10.3. Role of Growth Factors and Cell Sources

Biological factors, both the cells used to build vessels and the biochemical signals provided, are pivotal in engineering a stable and functional vasculature. Future strategies leverage optimal cell sources (like endothelial progenitors or stem-cell-derived endothelial cells) and spatiotemporally controlled delivery of growth factors (such as VEGF, FGF-2, BMP-2) to promote robust angiogenesis that is coupled with osteogenesis.

10.3.1. Endothelial Progenitor Cells (EPCs)
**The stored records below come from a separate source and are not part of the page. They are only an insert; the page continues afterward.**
-- ==== Sys2Proof/Machine/Booking.lean ====
section
/-! DEFINITION. Copy control blocks, paths and bookings (09_copy R256 to R263, R277). -/

namespace Sys2Proof.Machine

/-! ### Fields of blocks in memory -/

/-- Bits [hi:lo] of a little-endian number. -/
def bitsOf (n hi lo : Nat) : Nat := n / 2 ^ lo % 2 ^ (hi - lo + 1)

/-- Byte offset of the lowest 8-byte word that holds a nonzero reserved bit. -/
def reservedAt (n words : Nat) (fs : List (Nat × Nat)) : Option Nat :=
  ((List.range words).find? (fun w => fs.any (fun f =>
    let lo := max f.2 (64 * w)
    let hi := min f.1 (64 * w + 63)
    decide (lo ≤ hi) && bitsOf n hi lo != 0))).map (8 * ·)

/-- The reserved fields of a copy control block (R261). -/
def copyReserved : List (Nat × Nat) :=
  [(511, 488), (351, 340), (313, 308), (301, 296), (291, 289), (287, 272), (270, 269), (260, 256)]

/-- The fields of a copy control block (R261). -/
def CopyBlock.ofNat (n : Nat) : CopyBlock :=
  { src := word (bitsOf n 63 0), dst := word (bitsOf n 127 64), len := bitsOf n 159 128, rows := bitsOf n 191 160,
    spitch := BitVec.ofNat 32 (bitsOf n 223 192), dpitch := BitVec.ofNat 32 (bitsOf n 255 224),
    scope := bitsOf n 263 261, acq := bitsOf n 264 264 = 1, rel := bitsOf n 265 265 = 1, csum := bitsOf n 267 266,
    cmp := bitsOf n 268 268 = 1, nobook := bitsOf n 271 271 = 1, abv := bitsOf n 288 288 = 1,
    mcast := BitVec.ofNat 4 (bitsOf n 295 292), rdir := bitsOf n 303 302, rwin := bitsOf n 307 304,
    chainbk := bitsOf n 319 314, aboff := bitsOf n 339 320, abtag := BitVec.ofNat 32 (bitsOf n 383 352),
    seed := BitVec.ofNat 32 (bitsOf n 415 384), want := BitVec.ofNat 32 (bitsOf n 447 416) }

/-- A remote window (R277). -/
def RWin.ofWords (v : Vector Word 4) : RWin :=
  let n := v[0].toNat + v[1].toNat * 2 ^ 64 + v[2].toNat * 2 ^ 128 + v[3].toNat * 2 ^ 192
  { blmask := BitVec.ofNat 36 (bitsOf n 227 192), rkey := BitVec.ofNat 32 (bitsOf n 191 160), eport := bitsOf n 147 144,
    w := bitsOf n 139 139 = 1, r := bitsOf n 138 138 = 1, via := bitsOf n 137 137 = 1, peer := bitsOf n 136 128,
    len := bitsOf n 103 64, base := bitsOf n 55 0 }

/-- Remote window `k` of a context; one never written is unused. -/
def State.rwin (s : State) (ctx k : Nat) : RWin :=
  RWin.ofWords (kvGetD (s.ctxNo ctx).rwins k (Vector.replicate 4 0))

/-- Source address of row `r` (R261). -/
def CopyBlock.srcRow (b : CopyBlock) (r : Nat) : Word := b.src + word r * b.spitch.signExtend 64

/-- Destination address of row `r` (R261). -/
def CopyBlock.dstRow (b : CopyBlock) (r : Nat) : Word := b.dst + word r * b.dpitch.signExtend 64

/-- Bytes of a copy. -/
def CopyBlock.total (b : CopyBlock) : Nat := b.len * b.rows

/-- The harts that a multicast names. -/
def CopyBlock.receivers (b : CopyBlock) : List Nat := (List.range 4).filter (fun i => b.mcast.getLsbD i)

/-- The cluster address of an offset in a hart's scratchpad (R24). -/
def clusterAddr (k : HartKey) (i off : Nat) : Word := word (0xF2 * 2 ^ 56 + k.slot * 2 ^ 48 + i * 2 ^ 20 + off)

/-! ### Where a command runs -/

/-- The context a command runs in. -/
def State.ctxOf (s : State) (i : CmdId) : Nat :=
  match i with
  | .hart k _ => (s.sliceOf k).ctx
  | .graph g _ => (kvGetD s.graphs g default).ctx
  | .topo _ n => (kvGetD s.legs n default).ctx

/-- Every command of the device. -/
def State.allCmds (s : State) : List CmdId :=
  s.harts.flatMap (fun p => p.2.eng.recs.map (fun r => CmdId.hart p.1 r.2.seq)) ++
    s.graphs.flatMap (fun p => p.2.copies.map (fun r => CmdId.graph p.1 r.1)) ++
      s.legs.map (fun p => CmdId.topo p.2.die p.1)

/-- The I/O die whose links a copy takes (R256): the one adjacent to the issuer's die (R11). -/
def ioOf (die : Nat) : Nat := die % 2

/-- The home die of a byte in HBM: of its 2 MiB region, or of the hart's private area (R138, R139). -/
def State.homeAt (s : State) (i : CmdId) (g : Word) : Nat :=
  let global := Config.homeDie (s.ctxOf i) (gVa g / 0x200000) % 4
  match i with
  | .hart k _ => if winClass s k g = 1 then (s.caravan k).homeDie else global
  | _ => global

/-- The physical address of a byte of a private space: the walk from the context's second root (R138), or where
that finds none a page of its own (log 13). -/
def State.privAt (s : State) (ctx va : Nat) : Nat :=
  match walkFrom s.mem needR va walkLevels (s.ctxNo ctx).proot with
  | some (a, false, _) => a
  | _ => Config.privPage ctx (va / 0x10000) * 0x10000 + va % 0x10000

/-- The physical address of a byte in HBM, for its channel (R258). -/
def State.physAt (s : State) (i : CmdId) (g : Word) (need : Need) : Nat :=
  match i with
  | .hart k _ =>
    if winClass s k g = 1 then s.privAt (s.sliceOf k).ctx ((s.hart k).mem.pbase + gPriv g)
    else (s.keyFor i g need).getD 0
  | _ => (s.keyFor i g need).getD 0

/-! ### Paths (R258, R259) -/

/-- One end of a copy: its die (4 and 5 for the I/O dies), its latency, the resources it books, and for HBM its
direction and the address. -/
structure End where
  node : Nat
  lat  : Nat
  res  : List Res
  hbm  : Option (Bool × Word)
deriving DecidableEq, Repr, Inhabited

/-- A unit's bit of READY (R393). -/
def unitBit (u : RUnit) : Nat :=
  match u with
  | .ep n => 56 + n
  | .bl n => 20 + n
  | .hbm n => 8 + n
  | .cd n => 4 + n
  | .cps n => 2 + n
  | .hostLink n => n

/-- Whether a unit reports ready (R393). -/
def State.unitUp (s : State) (u : RUnit) : Bool := s.dev.ready.getLsbD (unitBit u)

/-- The I/O die of a Brynica Link port (R11). -/
def blDie (n : Nat) : Nat := if n < 18 then 4 else 5

/-- The I/O die of an Ethernet port (R11). -/
def epDie (n : Nat) : Nat := if n < 4 then 4 else 5

/-- The Brynica Link ports of a mask that are ready. -/
def State.blPorts (s : State) (m : BitVec 36) : List Nat :=
  (List.range 36).filter (fun n => m.getLsbD n && s.unitUp (.bl n))

/-- The ports at which a copy may leave for a peer, one end for each (R277). -/
def State.peerEnds (s : State) (w : RWin) (d : Bool) : List End :=
  if w.via then [⟨epDie w.eport, 4000, [.ep w.eport d], none⟩]
  else (s.blPorts w.blmask).map (fun n => ⟨blDie n, 1200, [.bl n d], none⟩)

/-- The end of a copy at a generic address; `d` marks a destination. -/
def State.endAt (s : State) (i : CmdId) (io : Nat) (g : Word) (d : Bool) : End :=
  let global :=
    match s.keyFor i g (if d then needW else needR) with
    | some key =>
      if keyIsHost key then (⟨4 + io, 800, [.host io d], none⟩ : End) else ⟨s.homeAt i g, 100, [], some (d, g)⟩
    | none => ⟨0, 0, [], none⟩
  match i with
  | .hart k _ =>
    match winClass s k g with
    | 0 => global
    | 1 => ⟨s.homeAt i g, 100, [], some (d, g)⟩
    | c => ⟨k.die, 30, [.port (s.coreOf (spadHart k c g)) d], none⟩
  | _ => global

/-- The dies from one to another (R11, R259): of two routes of two edges, the one through CD0 or CD1. -/
def route (a b : Nat) : List Nat :=
  if a = b then [a]
  else if a < 4 ∧ b < 4 then
    if a + b = 3 then (if a = 0 ∨ a = 3 then [a, 1, b] else [a, 0, b]) else [a, b]
  else if a < 4 then (if a % 2 = b - 4 then [a, b] else [a, if a % 2 = 0 then a + 1 else a - 1, b])
  else if b < 4 then (if b % 2 = a - 4 then [a, b] else [a, if b % 2 = 0 then b + 1 else b - 1, b])
  else [a, a - 4, b - 4, b]

/-- The edges between dies that follow one another. -/
def edgesOf (hops : List Nat) : List Res := (hops.zip hops.tail).map (fun e => Res.edge e.1 e.2)

/-- The path of one row: the resources that all its bytes cross; the ways that share the bytes, each a port with the
edges to it (R277), when one end is on a peer; its ends in HBM; its latency, the longest way's; its dies. -/
structure Path where
  res  : List Res
  ways : Option (List (List Res))
  hbm  : List (Bool × Word)
  lat  : Nat
  dies : List Nat
deriving DecidableEq, Repr, Inhabited

/-- The destinations of row `r`: one, or each receiver of a multicast. -/
def CopyBlock.dsts (b : CopyBlock) (i : CmdId) (r : Nat) : List Word :=
  match i with
  | .hart k _ => if b.mcast = 0 then [b.dstRow r] else b.receivers.map (fun n => clusterAddr k n (gOff (b.dstRow r)))
  | _ => [b.dstRow r]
EPCs isolated from peripheral blood or cord blood are an attractive cell source for prevascularization. These progenitors can differentiate into endothelial cells and have a high intrinsic capillary-forming potential [131]. In fact, EPCs often form vessels more readily than mature endothelial cells like HUVECs, in part because they proliferate robustly and secrete a suite of trophic factors. Notably, EPCs secrete osteogenic growth factors (e.g., BMPs and TGF-β) in addition to pro-angiogenic factors [131]. This means they can simultaneously stimulate blood vessel formation and bone regeneration, a valuable trait for coupling angiogenesis with osteogenesis. Co-cultures of EPCs with mesenchymal stem cells (MSCs) have demonstrated accelerated formation of capillary networks in vitro and improved vascularization in vivo, compared to using fully differentiated endothelial cells [98]. EPCs also present a lower risk of immunogenicity when obtained autologously (e.g., from the patient’s blood). The use of EPCs in 3D bioprinting has also been reported, such as, for instance, printing EPCs in defined patterns within a bone graft led to in situ capillary network formation [132].

10.3.2. Induced Pluripotent Stem Cell-Derived ECs (iPSC-ECs)

Another frontier is using endothelial cells derived from induced pluripotent stem cells (iPSC-ECs). These cells offer an unlimited, patient-specific endothelial source. Recent studies have shown that iPSC-ECs can form vascular networks in vitro that anastomose with host vasculature after implantation [133]. For example, in a 2021 study, human iPSC-ECs were co-cultured with MSCs to generate prevascularized spheroids, which were then incorporated into a bone graft. Upon implantation in a cranial defect, the human iPSC-derived vessels connected with the mouse circulatory system within one week [133]. While the impact on bone volume in that particular study was modest, it demonstrated the feasibility of using iPSC-ECs to vascularize bone tissue. The advantage of an iPSC-derived endothelium is that it can be customized. For instance, cells can be engineered to express certain receptors or to secrete factors to enhance anastomosis. A challenge with iPSC-ECs is ensuring that they attain full maturity and stability; they may require additional maturation steps (such as flow conditioning or co-culture with pericytes) to behave like adult endothelial cells. Nonetheless, iPSC technology opens the door to patient-matched vascular cells for bone grafts, potentially eliminating immune rejection and providing a renewable source of cells for complex or large-scale tissue engineering.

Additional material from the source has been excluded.